Die Überarbeitung in DeepL weist Verbesserungspotenzial auf – diese Funktion ist einfach technisch noch nicht ausgereift und zu fehleranfällig. Hier kann ich der Übersetzerin durchaus zustimmen, wenn sie sagt, dass es derzeit vermutlich sinnvoller sei, auf die Bearbeitung in DeepL zu verzichten.

Die entscheidende Frage beim Einsatz von Übersetzungssoftware ist, wie hoch der Aufwand der Nachbearbeitung ist – im Moment bringt die Verwendung von DeepL bei langen zusammenhängenden Texten vielleicht noch nicht den entscheidenden Vorteil, da hat die Übersetzerin sicher recht.
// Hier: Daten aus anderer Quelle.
-- ==== Sys2Proof/Machine/Memory.lean ====
section
/-! DEFINITION. Sparse tables in canonical form, and the Grayscale Store's memory over them (10_state.md R30, R45, 20_memory.md R64):
the unit is one 12-bit cell, the address is the flat channel index, an unlisted cell reads 0. -/

namespace Sys2Proof.Machine

/-- What index `a` reads as, `d` where it is not listed. -/
def tableRead {α : Type} (d : α) : Table α → Nat → α
  | [], _ => d
  | (k, v) :: t, a => if a = k then v else tableRead d t a

/-- Write one index; writing `d` removes the entry. -/
def tableWrite {α : Type} [DecidableEq α] (d : α) : Table α → Nat → α → Table α
  | [], a, v => if v = d then [] else [(a, v)]
  | (k, x) :: t, a, v =>
    if a < k then (if v = d then (k, x) :: t else (a, v) :: (k, x) :: t)
    else if a = k then (if v = d then t else (a, v) :: t)
    else (k, x) :: tableWrite d t a v

/-- Write several indices, one after the other. -/
def tableWriteAll {α : Type} [DecidableEq α] (d : α) (t : Table α) : List (Nat × α) → Table α
  | [] => t
  | (a, v) :: kvs => tableWriteAll d (tableWrite d t a v) kvs

/-- The canonical form: indices strictly rising, no entry equal to what an unlisted index reads as. -/
def tableWf {α : Type} [DecidableEq α] (d : α) : Table α → Bool
  | [] => true
  | (k, v) :: t => decide (v ≠ d) && t.all (fun e => decide (k < e.1)) && tableWf d t

/-- Every listed index lies below `n`. -/
def tableBelow {α : Type} (n : Nat) (t : Table α) : Bool := t.all fun e => decide (e.1 < n)

/-- The Grayscale Store's memory: cells by flat channel index. -/
abbrev Memory := Table Gray

/-- What an unlisted cell reads as: "A read of a cell never written returns 0 and does not fault" (R45). -/
def Memory.unlisted : Gray := 0

/-- `MemRead(f, 12)` (00_scope.md R18). -/
def Memory.read (m : Memory) (f : Nat) : Gray := tableRead Memory.unlisted m f

/-- `MemWrite(f, 12, v)` (00_scope.md R18). -/
def Memory.write (m : Memory) (f : Nat) (v : Gray) : Memory := tableWrite Memory.unlisted m f v

/-- Write every cell of a list of candidates (40_store.md R100 phase 4). -/
def Memory.writeAll (m : Memory) (cand : List (Nat × Gray)) : Memory := tableWriteAll Memory.unlisted m cand

/-- The memory is in canonical form. -/
def Memory.wf (m : Memory) : Bool := tableWf Memory.unlisted m

end Sys2Proof.Machine
end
Andererseits ist noch nicht absehbar, inwieweit sich auch hierbei durch KI-optimierte Anwendungen (etwa Umformulierungstools) oder entsprechendes Training der Software eine echte Arbeitserleichterung bzw. eine Zeitersparnis erreichen lässt.

Anders als von der Übersetzerin angeführt, ist der Einwand, DeepL verändere »die Rolle der Literaturübersetzer*innen«, kein Argument gegen den Einsatz der Software, sondern lediglich die Feststellung einer Tatsache. Der Wunsch, am Status quo festzuhalten, und die Überzeugung, eine von einem Menschen angefertigte Übersetzung sei besser als die der Maschine, ist nachvollziehbar, aber meines Erachtens weder realistisch noch zielführend.